Page MenuHomePhabricator

Add a hash or CRC module to Scribunto
Closed, ResolvedPublic

Description

Needed for being able to generate unique reference names for references created from Wikidata. Because of the general nature of this, I think the module should rather live in Scribunto than in ArticlePlaceholder or even Wikibase.

I suggest using md5 which is fast and good enough for the use cases at hand.

Related change: https://gerrit.wikimedia.org/r/296177

Event Timeline

hoo created this task.Aug 10 2016, 4:23 PM
Restricted Application added a subscriber: Aklapper. · View Herald TranscriptAug 10 2016, 4:23 PM
hoo updated the task description. (Show Details)Aug 10 2016, 5:10 PM
Lucie added a subscriber: Lucie.Aug 12 2016, 4:11 PM

Seems sane enough. It could easily be done with a simple wrapper to call PHP's hash() (and maybe related functions) rather than implementing hashing in pure Lua.

Change 304933 had a related patch set uploaded (by Hoo man):
Add mw.hash to Scribunto

https://gerrit.wikimedia.org/r/304933

hoo added a comment.Aug 15 2016, 10:21 PM

Seems sane enough. It could easily be done with a simple wrapper to call PHP's hash() (and maybe related functions) rather than implementing hashing in pure Lua.
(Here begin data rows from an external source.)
/-- RULE_SHIFT (R245, R246): P becomes current in every pipeline; the lowest free slot holds it
(log entry 50, DESIGN CHOICE). -/
def State.ruleShift (s : State) (f : Nat) : Reply :=
  match s.net.staging with
  | none => Reply.err s .notPermitted
  | some g =>
    if g.fn ≠ f then Reply.err s .notPermitted
    else match Map.lowestFree s.net.vers 4 with
      | none => Reply.err s .retryLater
      | some k =>
        let p := s.pend
        let s := { s with net.vers := Map.put s.net.vers k { number := p, rules := g.rules }, net.current := p
                          net.staging := none, net.shifts := s.net.shifts + 1 }
        Reply.ok s.bump (toLe 4 p)

def execRuleShift (f : Nat) (s : State) : Outcome := .next (s.perform f 0x0302 fun _ s => s.ruleShift f)

/-- RULE_ABANDON (R244). -/
def execRuleAbandon (f : Nat) (s : State) : Outcome :=
  .next (s.perform f 0x0303 fun _ s =>
    if s.holdsLock f then Reply.ok s.abandonRules [] else Reply.err s .notPermitted)

/-- R236: the two candidate buckets of a key. -/
def emBuckets (profile : Nat) (key : Bytes) : Nat × Nat :=
  let b := BitVec.ofNat 8 profile :: key
  (crc32c b % 2 ^ 20, crc32 b % 2 ^ 20)

/-- Place an entry in a bucket, displacing at most `fuel` entries; free values choose the victims
(log entry 48, DESIGN CHOICE). -/
def emPlace (s : State) (em : List EmEntry) (e : EmEntry) (b : Nat) : Nat → State × Option (List EmEntry)
  | 0 => (s, if (em.filter fun x => x.bucket == b).length < 4 then some (em ++ [{ e with bucket := b }]) else none)
  | n + 1 =>
    let here := em.filter fun x => x.bucket == b
    if here.length < 4 then (s, some (em ++ [{ e with bucket := b }]))
    else
      let (i, s) := s.draw 2
      match here[i]? with
      | none => (s, none)
      | some v =>
        let (x, y) := emBuckets v.profile v.key
        emPlace s ((em.filter fun z => z != v) ++ [{ e with bucket := b }]) v (if b = x then y else x) n

/-- R236: put an entry into the exact-match table (log entry 48, DESIGN CHOICE). -/
def State.emInsert (s : State) (e : EmEntry) : State × Option (List EmEntry) :=
  let (a, b) := emBuckets e.profile e.key
  let room (k : Nat) : Bool := decide ((s.net.em.filter fun x => x.bucket == k).length < 4)
  if room a then (s, some (s.net.em ++ [{ e with bucket := a }]))
  else if room b then (s, some (s.net.em ++ [{ e with bucket := b }]))
  else emPlace s s.net.em e a 500

/-- EM_ADD (R243). -/
def State.emAdd (s : State) (f : Nat) (p : Bytes) : Reply :=
  let pr := u8 p 0
  let a := u32 p 4
  let key := slice p 8 48
  let dup := s.net.em.any fun e => e.profile == pr && e.key == key && e.opn && e.lo == s.pend
  if pr > 31 || a > 524287 || dup then Reply.err s .malformed
  else if !s.holdsLock f || (f % 4 == 1 && !s.pf1Action f (s.action a)) then Reply.err s .notPermitted
  else match s.emInsert { profile := pr, key := key, lo := s.pend, action := a, bucket := 0 } with
    | (s, some em) => Reply.ok { s with net.em := em } []
    | (s, none) => Reply.err s .resource

def execEmAdd (f : Nat) (s : State) : Outcome := .next (s.perform f 0x0310 fun p s => s.emAdd f p)

/-- EM_DELETE (R243). -/
def State.emDelete (s : State) (f : Nat) (p : Bytes) : Reply :=
  let pr := u8 p 0
  let key := slice p 8 48
  let hit (e : EmEntry) : Bool := e.profile == pr && e.key == key && e.opn
  if pr > 31 || u32 p 4 != 0 || !s.net.em.any hit then Reply.err s .malformed
  else if !s.holdsLock f || (f % 4 == 1 && !(s.net.em.filter hit).all fun e => s.pf1Action f (s.action e.action)) then
    Reply.err s .notPermitted
  else
    let em := s.net.em.filterMap fun e =>
      if hit e then (if e.lo = s.pend then none else some { e with hi := s.pend, opn := false }) else some e
    Reply.ok { s with net.em := em } []

def execEmDelete (f : Nat) (s : State) : Outcome := .next (s.perform f 0x0311 fun p s => s.emDelete f p)

/-- ACL_ADD (R243). -/
def State.aclAdd (s : State) (f : Nat) (p : Bytes) : Reply :=
  let slot := u32 p 0
  let a := u32 p 4
  let pr := u8 p 11
  if slot > 65535 || a > 524287 || pr > 31 then Reply.err s .malformed
  else if !s.holdsLock f || (f % 4 == 1 && !s.pf1Action f (s.action a)) || Map.has s.net.acl slot then
    Reply.err s .notPermitted
  else
    let e : AclEntry := {
      profile := pr, key := slice p 16 48, mask := slice p 64 48, prio := u16 p 8, overrides := bit (u8 p 10) 0,
      egress := bit (u8 p 10) 1, lo := s.pend, action := a }
    Reply.ok { s with net.acl := Map.put s.net.acl slot e } []

def execAclAdd (f : Nat) (s : State) : Outcome := .next (s.perform f 0x0320 fun p s => s.aclAdd f p)

/-- ACL_DELETE (R243). -/
def State.aclDelete (s : State) (f : Nat) (p : Bytes) : Reply :=
  match Map.get s.net.acl (u32 p 0) with
  | none => Reply.err s .malformed
  | some e =>
    if !e.opn then Reply.err s .malformed
    else if !s.holdsLock f || (f % 4 == 1 && !s.pf1Action f (s.action e.action)) then Reply.err s .notPermitted
    else
      let t := if e.lo = s.pend then Map.erase s.net.acl (u32 p 0)
        else Map.put s.net.acl (u32 p 0) { e with hi := s.pend, opn := false }
      Reply.ok { s with net.acl := t } []

def execAclDelete (f : Nat) (s : State) : Outcome := .next (s.perform f 0x0321 fun p s => s.aclDelete f p)

/-- ACTION_SET (R240, R241, R267). -/
def State.actionSet (s : State) (f : Nat) (p : Bytes) : Reply :=
  let i := u32 p 0
  let a := slice p 8 64
  if i > 524287 || actionBad a then Reply.err s .malformed
  else if !s.holdsLock f || s.actionUsed i ||
      (f % 4 == 1 && (!s.pf1Action f a || (aMeterEn a && (s.meter (aMeter a)).owner != 1))) then
    Reply.err s .notPermitted
  else Reply.ok { s with net.actions := if a.all (· == 0) then Map.erase s.net.actions i else Map.put s.net.actions i a } []

def execActionSet (f : Nat) (s : State) : Outcome := .next (s.perform f 0x0330 fun p s => s.actionSet f p)

/-- Change what is staged for P. -/
def State.stage (s : State) (g : RuleSet → RuleSet) : State :=
  { s with net.staging := s.net.staging.map fun x => { x with rules := g x.rules } }

/-- DEFAULT_SET (R235, R241). -/
def State.defaultSet (s : State) (f : Nat) (p : Bytes) : Reply :=
  if u8 p 0 > 31 || u32 p 4 > 524287 then Reply.err s .malformed
  else if f % 4 ≠ 0 || !s.holdsLock f then Reply.err s .notPermitted
  else Reply.ok (s.stage fun r => { r with defaults := Map.put r.defaults (u8 p 0) (u32 p 4) }) []

def execDefaultSet (f : Nat) (s : State) : Outcome := .next (s.perform f 0x0331 fun p s => s.defaultSet f p)

/-- CLASS_MAP_SET (R235, R241). -/
def State.classMapSet (s : State) (f : Nat) (p : Bytes) : Reply :=
  if u8 p 0 > 0x0D || u8 p 1 > 31 || u8 p 2 > 31 || u8 p 3 > 31 then Reply.err s .malformed
  else if f % 4 ≠ 0 || !s.holdsLock f then Reply.err s .notPermitted
  else Reply.ok (s.stage fun r => { r with classMap := Map.put r.classMap (u8 p 0) (u8 p 1, u8 p 2, u8 p 3) }) []

def execClassMapSet (f : Nat) (s : State) : Outcome := .next (s.perform f 0x0332 fun p s => s.classMapSet f p)

/-- PROFILE_SET (R234, R241). -/
def State.profileSet (s : State) (f : Nat) (p : Bytes) : Reply :=
  let k := u8 p 0
  let m := u64 p 8
  if k > 31 || m ≥ 2 ^ 22 || profileBytes m > 48 then Reply.err s .malformed
  else if f % 4 ≠ 0 || s.net.em.any (fun e => e.profile == k) || s.net.acl.any (fun x => x.2.profile == k) then
    Reply.err s .notPermitted
  else Reply.ok { s with net.profiles := if m = 0 then Map.erase s.net.profiles k else Map.put s.net.profiles k m } []

def execProfileSet (f : Nat) (s : State) : Outcome := .next (s.perform f 0x0340 fun p s => s.profileSet f p)

/-- The spoke that a command of PF0 acts for: the base spoke of its hierarchy. -/
def State.baseOf (s : State) (f : Nat) : Nat := ((s.fn f).baseSpoke).getD 2048

/-- MACSEC_SA_SET (R221, R241). -/
def State.macsecSet (s : State) (f : Nat) (p : Bytes) : Reply :=
  let fl := u8 p 1
  let xpn := bit fl 3
  let ch := u16 p 2
  let k := s.keyCheck (u32 p 4) [3] (s.baseOf f)
  if u8 p 0 > 31 || ch > 31 || (!xpn && u64 p 24 != 0) then Reply.err s .malformed
  else if k == .malformed then Reply.err s .malformed
  else if f % 4 ≠ 0 then Reply.err s .notPermitted
  else if k != .success then Reply.err s k
  else
    let a : MacsecSa := { sub := u8 p 0, tx := bit fl 0, an := bits fl 2 1, channel := ch, xpn := xpn, handle := u32 p 4,
                          sci := u64 p 8, pn := u64 p 16, salt := u32 p 24, ssci := u32 p 28 }
    let rest := s.net.macsec.filter fun x => !(x.sub == a.sub && x.tx == a.tx && x.an == a.an && (a.tx || x.channel == ch))
    Reply.ok { s with net.macsec := rest ++ [a] } []

def execMacsecSaSet (f : Nat) (s : State) : Outcome := .next (s.perform f 0x0350 fun p s => s.macsecSet f p)

/-- IPSEC_SA_SET (R241, R242). -/
def State.ipsecSet (s : State) (f : Nat) (p : Bytes) : Reply :=
  let k := s.keyCheck (u32 p 8) [4] (s.baseOf f)
  if u16 p 0 > 16383 || k == .malformed then Reply.err s .malformed
  else if f % 4 ≠ 0 then Reply.err s .notPermitted
  else if k != .success then Reply.err s k
  else
    let a : IpsecSa := { outbound := bit (u8 p 2) 0, tunnel := bit (u8 p 2) 1, spi := u32 p 4, handle := u32 p 8,
                         salt := u32 p 12, next := u64 p 16 }
    Reply.ok { s with net.ipsec := Map.put s.net.ipsec (u16 p 0) a } []

def execIpsecSaSet (f : Nat) (s : State) : Outcome := .next (s.perform f 0x0360 fun p s => s.ipsecSet f p)

/-! ## Retirement (R247, R248) -/

/-- Versions ordered by age: how far a version lies behind the current one. -/
def State.age (s : State) (v : Nat) : Nat := (s.net.current + 2 ^ 32 - v) % 2 ^ 32

/-- The oldest live version. -/
def State.oldestVersion (s : State) : Nat :=
  s.net.vers.foldl (fun o x => if s.age o < s.age x.2.number then x.2.number else o) s.net.current

/-- R248: reclaim the entries that ended at or before the oldest live version, and bring forward old FROM values
(log entry 50, DESIGN CHOICE). -/
def State.reclaim (s : State) : State :=
  let o := s.oldestVersion
  let dead (hi : Nat) (opn : Bool) : Bool := !opn && decide ((o + 2 ^ 32 - hi) % 2 ^ 32 < 2 ^ 31)
  let old (lo : Nat) (opn : Bool) : Bool :=
    opn && decide (2 ^ 30 ≤ (o + 2 ^ 32 - lo) % 2 ^ 32) && decide ((o + 2 ^ 32 - lo) % 2 ^ 32 < 2 ^ 31)
  let em := (s.net.em.filter fun e => !dead e.hi e.opn).map fun e => if old e.lo e.opn then { e with lo := o } else e
  let acl := (s.net.acl.filter fun x => !dead x.2.hi x.2.opn).map fun (k, e) =>
    (k, if old e.lo e.opn then { e with lo := o } else e)
  { s with net.em := em, net.acl := acl }

/-- VERSION_RETIRE (R247): the oldest live version retires when it is not current and its count is zero
(log entry 50, DESIGN CHOICE). -/
def State.versionRetire (s : State) : State :=
  let o := s.oldestVersion
  match s.version o with
  | some (k, x) =>
    if o = s.net.current ∨ x.inFlight ≠ 0 then s
    else State.reclaim { s with net.vers := Map.erase s.net.vers k }
  | none => s

def execVersionRetire (s : State) : Outcome := .next s.versionRetire

end Sys2Proof.Machine
end

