-- ==== Sys2Proof/Machine/Images.lean ====
section
/-! DEFINITION. Signed images: their header and the checks of R493 and R494. -/

namespace Sys2Proof.Machine
open Sys2Proof

/-- R493: the length of the header, and the payload that follows it. -/
def imgHeader : Nat := 5632
def imgPayload (b : Bytes) : Bytes := (b.drop imgHeader).take (fld b 24 8)
def imgType (b : Bytes) : Nat := fld b 6 2
def imgService (b : Bytes) : Nat := fld b 12 4
def imgSvn (b : Bytes) : Nat := fld b 16 4
def imgVersion (b : Bytes) : Nat := fld b 20 4
def imgKeyId (b : Bytes) : Bytes := slice b 80 48

/-- R517: the services that run on control cores. -/
def coreServices : List Nat := [0, 1, 2, 3, 4, 5, 7, 8]

/-- R494, step 1 (log entry 140, DEDUCED). -/
def imgFormBad (type : Nat) (b : Bytes) : Bool :=
  decide (b.length < imgHeader) || fld b 0 4 != 0x47485344 || fld b 4 2 != 1 || fld b 8 4 != imgHeader || imgType b != type ||
  (slice b 5485 147).any (· != 0) ||
  (if type = 3 then !coreServices.contains (imgService b) || decide (2 ^ 26 < fld b 24 8) else imgService b != 0) ||
  decide (b.length < imgHeader + fld b 24 8)

/-- R494, step 3: unrevoked firmware anchors. -/
def State.anchorOk (s : State) (id : Bytes) : Bool :=
  (s.sec.fuses.fwAnchor.zipIdx).any fun (a, i) => a == id && !bit s.sec.fuses.fwRevoke i

/-- The floor of an image type. -/
def State.svnFloor (s : State) (type : Nat) : Nat :=
  if type = 1 then s.sec.fuses.svnStandby else if type = 2 then s.sec.fuses.svnRoot else s.sec.fuses.svnService

/-- R494: the checks in order; `keyOk` is step 3. -/
def State.imageCheck (s : State) (type : Nat) (keyOk : Bytes → Bool) (b : Bytes) : Status :=
  let id := imgKeyId b
  checks [
    (imgFormBad type b, .malformed),
    (id != padTo 48 (Config.sha384 (slice b 128 1984)), .malformed),
    (!keyOk id, .notPermitted),
    (!Config.edVerify (slice b 128 32) (b.take 2112) (slice b 2112 64) ||
      !Config.mldsaVerify (slice b 160 1952) (b.take 2112) (slice b 2176 3309), .integrity),
    (type != 4 && decide (imgSvn b < s.svnFloor type), .rollback),
    (padTo 48 (Config.sha384 (imgPayload b)) != slice b 32 48, .integrity)]

/-- What is kept of a verified image. -/
def imageOf (b : Bytes) : Image := { svn := imgSvn b, version := imgVersion b, digest := slice b 32 48 }

end Sys2Proof.Machine
end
That sounds good to me, I've taken a shot at implementing this.

Change 304933 merged by jenkins-bot:
Add mw.hash to Scribunto

https://gerrit.wikimedia.org/r/304933

hoo closed this task as Resolved.Aug 18 2016, 3:37 PM
hoo claimed this task.
hoo removed a project: Patch-For-Review.
hoo moved this task from Incoming to Done on the ArticlePlaceholder board.

Hi @hoo, we've been implementing the functionality mentioned in the task description, namely generating unique reference names for references created from Wikidata (and solving some adjacent problems), in ruwiki (after T175725: Deploy HTML5 sections to WMF production was done for ruwiki and some things broke). Do you have any thoughts on which algorithm is better suited for generating hash values for references? I've done my modest research and stopped at fnv164 as it is fast, and 64-bit hash reduces collision probability to a negligibly small value. But maybe I am missing something.

The choice hash_algos() gives is the following:

"adler32", "crc32", "crc32b", "fnv132", "fnv164", "fnv1a32", "fnv1a64", "gost", "haval128,3", "haval128,4", "haval128,5", "haval160,3", "haval160,4", "haval160,5", "haval192,3", "haval192,4", "haval192,5", "haval224,3", "haval224,4", "haval224,5", "haval256,3", "haval256,4", "haval256,5", "joaat", "md2", "md4", "md5", "ripemd128", "ripemd160", "ripemd256", "ripemd320", "sha1", "sha224", "sha256", "sha3-224", "sha3-256", "sha3-384", "sha3-512", "sha384", "sha512", "snefru", "tiger128,3", "tiger128,4", "tiger160,3", "tiger160,4", "tiger192,3", "tiger192,4", "whirlpool"
Anomie added a comment.Nov 3 2017, 1:46 PM

This task is not the place to ask such questions. Your best bet would be to contact hoo on a wiki, on IRC, or via email. Even better would be to take advantage of a public mailing list, wiki help page, or Technical Advice IRC Meeting to ask your questions.

Thank you, @Anomie, I will choose another place. Actually, the lack of a place where local wikis' technicians could consult with MediaWiki developers seems to me to be an actual problem, not sure if the places you listed fulfill this need completely.